» **YOUR INSTRUCTIONS**
In the entries that follow, the first line to write out is the one containing "def rowNext (l", and the last is the one containing "none => none)". Reproduce that stretch exactly, with nothing before or after it.

----

/-- The result record of a Quill command (R275). -/
def quillRecord (c status emitted accepted draftNext : Nat) (fin tail nonfinite overflow : Bool) (last steps : Nat) : Nat :=
  let r := setBits (setBits (setBits (setBits 0 0 16 status) 16 5 emitted) 21 5 accepted) 26 5 draftNext
  let r := setBits (setBits (setBits (setBits r 31 1 (b2n fin)) 32 1 (b2n tail)) 33 1 (b2n nonfinite)) 34 1 (b2n overflow)
  setBits (setBits (setBits (setBits r 64 32 last) 96 16 (qcCtx c)) 128 23 (qcPos c + emitted)) 160 32 steps

/-- The request that holds a serving context: its key, and for the records (R472) its request_id. -/
def State.ctxKey (s : State) (p c : Nat) : Option Nat :=
  (s.srv.reqs.find? (fun e => decide (e.2.part = p) && decide (e.2.qctx = some c))).map (fun e => e.1)
def State.ctxRequest (s : State) (p c : Nat) : Nat :=
  match s.srv.reqs.find? (fun e => decide (e.2.part = p) && decide (e.2.qctx = some c)) with
  | some e => bits e.2.raw 96 32
  | none => 0

/-- SRV.QUILL_ACCESS or SRV.QUILL_PARITY of a command on Quill j. -/
def State.quillFault (s : State) (j code : Nat) (c : EngCmd) : State :=
  s.fault { code := code, part := c.part, die := 4 + j, unit := 4 + j, sub := j, tag := c.tag,
            arg0 := if qcServe c.raw then s.ctxRequest c.part (qcCtx c.raw) else 0 }

/-- Step 1 of R556: is the command well-formed for its partition's registers? -/
def State.quillFields (s : State) (c : EngCmd) : Bool :=
  let r := c.raw
  let cfg := Reg.QUILL_CTX_CFG.ctx_count c.part
  let srv := decide (qcCtx r < s.rd (Reg.QUILL_CTX_CFG.srv_count c.part))
  if qcOp r = 1 then
    decide (qcDraft r ≤ 16) && Nat.land r (msk 15 1 + msk 32 32 + msk 112 16 + msk 208 16 + msk 247 9 + msk 304 208) == 0 &&
      qcLogits r % 64 == 0 && (qcDraft r == 0 || qcDrafts r % 64 == 0) && (!qcOutEn r || qcOut r % 64 == 0) &&
      qcStride r % 64 == 0 && decide (qcCtx r < s.rd cfg) && (qcServe r == srv)
  else if qcOp r = 2 then
    decide (qcDraft r ≤ 16) && Nat.land r (msk 13 3 + msk 48 16 + msk 151 361) == 0 && decide (qcCtx r < s.rd cfg) && !srv &&
      decide (qcProfile r < s.rd (Reg.QUILL_PROF_BASE.prof_count c.part))
  else false

def State.profAddr (s : State) (p i : Nat) : Nat := s.rd (Reg.QUILL_PROF_BASE.base p) * 64 + 64 * i

/-- What the checks of a command come to: a final status with the fault it writes, or go on with the profile read. -/
inductive QChk where
  | done (status : Nat) (fault : Option Nat) (fin : Bool)
  | go (profile : Nat)
  deriving DecidableEq, Repr

/-- Steps 1 to 6 of R556 on a command, with nothing changed. -/
def State.quillCheck (s : State) (c : EngCmd) : QChk :=
  let r := c.raw
  let p := c.part
  let a := s.ctxAddr p (qcCtx r)
  let h := s.ctxHead p (qcCtx r)
  let isInit := qcOp r == 2
  let prof := if isInit then qcProfile r else cxProfile h
  let pa := s.profAddr p prof
  let pr := s.ldN pa 64
  let d := qcDraft r
  if !s.quillFields c then .done stInvalid none false
  else if !s.permit p a 8192 || (isInit && !s.permit p pa 64) then .done stUnreadable (some 0x5004) false
  else if s.lineBad a then .done stUnreadable (some 0x5005) false
  else if cxBusy h then .done stCtxBusy none false
  else if !isInit && (!cxValid h || decide (s.rd (Reg.QUILL_PROF_BASE.prof_count p) ≤ prof) || (qcServe r && decide (cxDraftCur h < d))) then
    .done stInvalid none false
  else if !s.permit p pa 64 then .done stUnreadable (some 0x5004) false
  else if s.lineBad pa then .done stUnreadable (some 0x5005) false
  else if !pfValid pr || (!isInit && decide (qcStride r < pfVocab pr * pfSize pr)) then .done stInvalid none false
  else if isInit then (if qcRemaining r = 0 then .done stSuccess none false else .go pr)
  else if (List.range (d + 1)).any (fun i => !s.permit p (qcLogits r + i * qcStride r) (pfVocab pr * pfSize pr)) ||
      (pfMaskEn pr && !s.permit p (pfMaskAddr pr) (cdiv (pfVocab pr) 8)) || (decide (0 < d) && !s.permit p (qcDrafts r) (4 * d)) ||
      (qcOutEn r && !s.permit p (qcOut r) (4 * (d + 1))) then .done stUnreadable (some 0x5004) false
  else if cxRemaining h = 0 then .done stSuccess none true
  else .go pr

/-- The poisoned line that ends a command at its checks, if that is why it ends: it counts as read (R221). -/
def State.quillBadLine (s : State) (c : EngCmd) : State :=
  let a := s.ctxAddr c.part (qcCtx c.raw)
  if s.lineBad a then s.countPoison a 64
  else s.countPoison (s.profAddr c.part (if qcOp c.raw = 2 then qcProfile c.raw else cxProfile (s.ctxHead c.part (qcCtx c.raw)))) 64

/-- Status of the INIT that the scheduler issues for a serving context (R288): the checks of R556 on it. -/
def State.initCheck (s : State) (p ctx profile : Nat) : Nat :=
  let a := s.ctxAddr p ctx
  let pa := s.profAddr p profile
  if s.rd (Reg.QUILL_CTX_CFG.ctx_count p) ≤ ctx ∨ s.rd (Reg.QUILL_PROF_BASE.prof_count p) ≤ profile then stInvalid
  else if !s.permit p a 8192 || !s.permit p pa 64 || s.lineBad a then stUnreadable
  else if cxBusy (s.ctxHead p ctx) then stCtxBusy
  else if s.lineBad pa then stUnreadable
  else if pfValid (s.ldN pa 64) then stSuccess else stInvalid

/-- Set or clear busy in a context header. -/
def State.setBusy (s : State) (p c : Nat) (b : Bool) : State :=
  s.stN (s.ctxAddr p c) 64 (setBits (s.ctxHead p c) 17 1 (b2n b))

/-- The verification loop of R285 over the rows, whose choices are given: tokens emitted, drafts accepted, end, nonfinite, tail. -/
def verifyGo (row : Nat → QRow) (draft : Nat → Nat) (stops : List Nat) (remaining d : Nat) :
    Nat → Nat → List Nat → Nat → Bool → Bool → List Nat × Nat × Bool × Bool × Bool
  | 0, _, out, a, nf, tl => (out, a, false, nf, tl)
  | fuel + 1, i, out, a, nf, tl =>
    let x := match row i with | .over t n l => (t, n, l) | _ => (none, false, false)
    let nf := nf || x.2.1
    let tl := tl || x.2.2
    match x.1 with
    | none => (out, a, decide (i = 0), nf, tl)
    | some t =>
      let out := out ++ [t]
      let hit := decide (i < d) && decide (t = draft (i + 1))
      let a := if hit then a + 1 else a
      if stops.contains t || decide (out.length = remaining) then (out, a, true, nf, tl)
      else if !hit then (out, a, false, nf, tl)
      else verifyGo row draft stops remaining d fuel (i + 1) out a nf tl

/-- The draft length after a step (R287): draft_cur, zero_run, backoff. -/
def adaptDraft (d a dmax cur zr bo : Nat) : Nat × Nat × Nat :=
  if d = 0 then
    if 0 < bo then (if bo = 1 then (min dmax 1, zr, 0) else (cur, zr, bo - 1)) else (cur, zr, bo)
  else if a = 0 then
    if zr + 1 = 8 then (0, 0, 256) else (min dmax 1, zr + 1, bo)
  else (min dmax (a + 1), 0, bo)

/-! ### Row units (R271, R292, R293) -/

/-- Replace command i of Quill j. -/
def State.putQuill (s : State) (j i : Nat) (c : EngCmd) : State := s.setQuillQueue j (listSet (s.quillQueue j) i c)

/-- Row units in use by commands. -/
def unitsBusy (l : List EngCmd) : List Nat :=
  l.flatMap (fun c => c.rows.filterMap (fun r => match r with | .runs u _ _ => some u | _ => none))
/-- The lowest-numbered free row unit. -/
def unitFree (l : List EngCmd) : Option Nat := (List.range 4).find? (fun u => !(unitsBusy l).contains u)

/-- The next row that waits, in acceptance order: command and row. -/
def rowNext (l : List EngCmd) : Option (Nat × Nat) :=
  (List.range l.length).findSome? (fun i => match l[i]? with
    | some c => ((List.range c.rows.length).find? (fun k => decide (c.rows[k]? = some QRow.waits))).map (fun k => (i, k))
    | none => none)

/-- One pass over row k of command c as memory stands: the processed logits and the non-finite flag. -/
def State.rowRead (s : State) (c : EngCmd) (k : Nat) : List (Nat × Nat) × Bool :=
  let r := c.raw
  let pr := c.profile
  let sz := pfSize pr
  rowPass pr
    (fun t => (match c.pens.find? (fun e => decide (e.1 = t)) with | some e => e.2 | none => 0) + ((c.drafts.take k).filter (fun d => decide (d = t))).length)
    (fun t => let v := s.ldN (qcLogits r + k * qcStride r + sz * t) sz
      if sz = 2 then v * 65536 else v)
    (fun t => !pfMaskEn pr || bit (s.ldN (pfMaskAddr pr + t / 8) 1) (t % 8))

/-- What a pass over row k of command c reads: ranges of memory. -/
def rowRanges (c : EngCmd) (k : Nat) : List (Nat × Nat) :=
  (qcLogits c.raw + k * qcStride c.raw, pfVocab c.profile * pfSize c.profile) ::
    (if pfMaskEn c.profile then [(pfMaskAddr c.profile, cdiv (pfVocab c.profile) 8)] else [])

/-- Command c of Quill j reads ranges: reads of poisoned lines are counted (R221), and one writes SRV.QUILL_PARITY (R295); was there
one? -/
def State.quillRead (s : State) (j : Nat) (c : EngCmd) (l : List (Nat × Nat)) : State × Bool :=
  let bad := l.any (fun e => s.rangeBad e.1 e.2)
  let t := each l s (fun e t => t.countPoison e.1 e.2)
  (if bad then t.quillFault j 0x5005 c else t, bad)

/-- Row k of command i of Quill j goes to row unit u, which makes the first pass. -/
def State.rowBegin (s : State) (j i k u : Nat) : State :=
  match (s.quillQueue j)[i]? with
  | none => s
  | some c =>
    let p := s.rowRead c k
    let q := s.quillRead j c (rowRanges c k)
    q.1.putQuill j i { c with spoilt := c.spoilt || q.2, rows := listSet c.rows k (.runs u (rowCands c.profile p.1) p.2) }

/-- Rows that wait take the free row units, the lowest-numbered first. -/
def State.rowAssign (s : State) (j : Nat) : Nat → State
  | 0 => s
  | n + 1 =>
    match rowNext (s.quillQueue j), unitFree (s.quillQueue j) with
    | some (i, k), some u => (s.rowBegin j i k u).rowAssign j n
    | _, _ => s

/-- Row k of command i of Quill j ends: the second pass, which a greedy row does not make (R293), gives W_all and the choice. `upset`: a
parity error in its row unit (R295). -/
def State.rowEnd (s : State) (j i k : Nat) (upset : Bool) : State :=
  match (s.quillQueue j)[i]? with
  | none => s
  | some c =>
    match c.rows[k]? with
    | some (.runs _ cands nf) =>
      let greedy := decide (pfTemp c.profile = 0)
      let p := if greedy then ([], false) else s.rowRead c k
      let ch := rowChoice c.profile cands (rowAll c.profile cands p.1) (quillDraw (cxSeed c.head) (qcPos c.raw + k))
      let q := s.quillRead j c (if greedy then [] else rowRanges c k)
      let s := if upset then (q.1.quillFault j 0x5005 c).countedFault 5 j else q.1
      (s.inc (Reg.QUILL_CNT.rows j) 1).putQuill j i { c with spoilt := c.spoilt || q.2 || upset, rows := listSet c.rows k (.over ch.1 (nf || p.2) ch.2) }
    | _ => s

/-- The first row of a command that is on a row unit; and the first that is not over. -/
def rowOn (c : EngCmd) : Option Nat :=
  (List.range c.rows.length).find? (fun k => match c.rows[k]? with | some (.runs _ _ _) => true | _ => false)
def rowsOver (c : EngCmd) : Bool := c.rows.all (fun r => match r with | .over _ _ _ => true | _ => false)

/-- Command i of Quill j, a SAMPLE with profile pr that passed its checks, starts: it sets busy and reads its context and drafts; its rows
wait for row units (R278, R290). -/
def State.sampleBegin (s : State) (j i : Nat) (c : EngCmd) (pr : Nat) (who : Option Nat) : State :=
  let p := c.part
  let x := qcCtx c.raw
  let d := qcDraft c.raw
  let q := s.quillRead j c ((s.ctxAddr p x + 64, 4 * cxPenCount (s.ctxHead p x)) :: (if 0 < d then [(qcDrafts c.raw, 4 * d)] else []))
  (q.1.setBusy p x true).putQuill j i { c with
    started := true, profile := pr, head := s.ctxHead p x, pens := s.penList p x, drafts := (List.range d).map (fun i => s.ldN (qcDrafts c.raw + 4 * i) 4),
    spoilt := q.2, rows := List.replicate (d + 1) .waits, who := who }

----

» **ANSWER SECTION**
def rowNext (l : List EngCmd) : Option (Nat × Nat) :=
  (List.range l.length).findSome? (fun i => match l[i]? with
    | some c => ((List.range c.rows.length).find? (fun k => decide (c.rows[k]? = some QRow.waits))).map (fun k => (i, k))
    | none => none)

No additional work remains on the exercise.